### [Your instructions]
The entire listing below should be output exactly as it stands.

### [Exercise data]
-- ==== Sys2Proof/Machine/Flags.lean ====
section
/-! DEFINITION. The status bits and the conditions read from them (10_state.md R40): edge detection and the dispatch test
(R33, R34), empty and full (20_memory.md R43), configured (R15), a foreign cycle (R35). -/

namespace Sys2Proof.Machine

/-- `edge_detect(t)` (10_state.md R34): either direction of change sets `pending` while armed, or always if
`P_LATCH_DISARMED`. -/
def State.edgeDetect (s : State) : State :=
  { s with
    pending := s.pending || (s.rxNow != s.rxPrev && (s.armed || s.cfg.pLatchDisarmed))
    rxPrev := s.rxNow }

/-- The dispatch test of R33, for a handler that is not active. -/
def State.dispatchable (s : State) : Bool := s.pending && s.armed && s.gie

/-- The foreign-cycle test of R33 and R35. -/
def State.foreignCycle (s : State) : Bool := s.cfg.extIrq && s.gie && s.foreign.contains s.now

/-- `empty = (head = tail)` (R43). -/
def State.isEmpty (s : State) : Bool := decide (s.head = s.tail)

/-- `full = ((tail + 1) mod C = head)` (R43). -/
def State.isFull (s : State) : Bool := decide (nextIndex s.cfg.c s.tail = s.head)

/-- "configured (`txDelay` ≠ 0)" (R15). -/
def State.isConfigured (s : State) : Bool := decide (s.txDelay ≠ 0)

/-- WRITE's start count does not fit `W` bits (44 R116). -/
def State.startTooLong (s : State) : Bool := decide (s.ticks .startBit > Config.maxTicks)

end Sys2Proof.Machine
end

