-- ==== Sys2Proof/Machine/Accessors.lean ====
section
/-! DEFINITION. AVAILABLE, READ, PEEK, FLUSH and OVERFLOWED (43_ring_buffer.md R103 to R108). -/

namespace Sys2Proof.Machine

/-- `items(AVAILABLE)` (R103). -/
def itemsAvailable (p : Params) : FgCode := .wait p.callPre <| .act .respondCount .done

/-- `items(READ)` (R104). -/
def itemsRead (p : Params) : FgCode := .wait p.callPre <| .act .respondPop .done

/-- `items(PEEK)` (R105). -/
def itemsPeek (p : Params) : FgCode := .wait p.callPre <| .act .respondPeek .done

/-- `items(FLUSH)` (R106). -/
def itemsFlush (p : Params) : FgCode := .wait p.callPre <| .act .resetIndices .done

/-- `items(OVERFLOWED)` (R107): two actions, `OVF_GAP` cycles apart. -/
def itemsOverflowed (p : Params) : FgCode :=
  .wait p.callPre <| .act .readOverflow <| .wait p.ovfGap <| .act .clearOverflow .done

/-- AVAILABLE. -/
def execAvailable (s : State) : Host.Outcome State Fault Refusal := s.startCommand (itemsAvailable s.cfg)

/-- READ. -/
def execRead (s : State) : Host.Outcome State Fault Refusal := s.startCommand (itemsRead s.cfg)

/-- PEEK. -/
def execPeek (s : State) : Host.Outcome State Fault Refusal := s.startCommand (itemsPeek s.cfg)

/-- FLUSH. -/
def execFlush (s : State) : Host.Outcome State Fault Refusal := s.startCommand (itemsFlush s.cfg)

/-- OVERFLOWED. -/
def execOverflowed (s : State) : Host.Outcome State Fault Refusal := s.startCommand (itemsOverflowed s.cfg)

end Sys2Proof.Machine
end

### [Exercise answer]
-- ==== Sys2Proof/Machine/Flags.lean ====
section
/-! DEFINITION. The status bits and the conditions read from them (10_state.md R40): edge detection and the dispatch test
(R33, R34), empty and full (20_memory.md R43), configured (R15), a foreign cycle (R35). -/

namespace Sys2Proof.Machine

/-- `edge_detect(t)` (10_state.md R34): either direction of change sets `pending` while armed, or always if
`P_LATCH_DISARMED`. -/
def State.edgeDetect (s : State) : State :=
  { s with
    pending := s.pending || (s.rxNow != s.rxPrev && (s.armed || s.cfg.pLatchDisarmed))
    rxPrev := s.rxNow }

/-- The dispatch test of R33, for a handler that is not active. -/
def State.dispatchable (s : State) : Bool := s.pending && s.armed && s.gie

/-- The foreign-cycle test of R33 and R35. -/
def State.foreignCycle (s : State) : Bool := s.cfg.extIrq && s.gie && s.foreign.contains s.now

/-- `empty = (head = tail)` (R43). -/
def State.isEmpty (s : State) : Bool := decide (s.head = s.tail)

/-- `full = ((tail + 1) mod C = head)` (R43). -/
def State.isFull (s : State) : Bool := decide (nextIndex s.cfg.c s.tail = s.head)

/-- "configured (`txDelay` ≠ 0)" (R15). -/
def State.isConfigured (s : State) : Bool := decide (s.txDelay ≠ 0)

/-- WRITE's start count does not fit `W` bits (44 R116). -/
def State.startTooLong (s : State) : Bool := decide (s.ticks .startBit > Config.maxTicks)

end Sys2Proof.Machine
end

-- ==== Sys2Proof/Machine/Accessors.lean ====
section
/-! DEFINITION. AVAILABLE, READ, PEEK, FLUSH and OVERFLOWED (43_ring_buffer.md R103 to R108). -/

namespace Sys2Proof.Machine

/-- `items(AVAILABLE)` (R103). -/
def itemsAvailable (p : Params) : FgCode := .wait p.callPre <| .act .respondCount .done

/-- `items(READ)` (R104). -/
def itemsRead (p : Params) : FgCode := .wait p.callPre <| .act .respondPop .done

/-- `items(PEEK)` (R105). -/
def itemsPeek (p : Params) : FgCode := .wait p.callPre <| .act .respondPeek .done

/-- `items(FLUSH)` (R106). -/
def itemsFlush (p : Params) : FgCode := .wait p.callPre <| .act .resetIndices .done

/-- `items(OVERFLOWED)` (R107): two actions, `OVF_GAP` cycles apart. -/
def itemsOverflowed (p : Params) : FgCode :=
  .wait p.callPre <| .act .readOverflow <| .wait p.ovfGap <| .act .clearOverflow .done

/-- AVAILABLE. -/
def execAvailable (s : State) : Host.Outcome State Fault Refusal := s.startCommand (itemsAvailable s.cfg)

/-- READ. -/
def execRead (s : State) : Host.Outcome State Fault Refusal := s.startCommand (itemsRead s.cfg)

/-- PEEK. -/
def execPeek (s : State) : Host.Outcome State Fault Refusal := s.startCommand (itemsPeek s.cfg)

/-- FLUSH. -/
def execFlush (s : State) : Host.Outcome State Fault Refusal := s.startCommand (itemsFlush s.cfg)

/-- OVERFLOWED. -/
def execOverflowed (s : State) : Host.Outcome State Fault Refusal := s.startCommand (itemsOverflowed s.cfg)

end Sys2Proof.Machine
end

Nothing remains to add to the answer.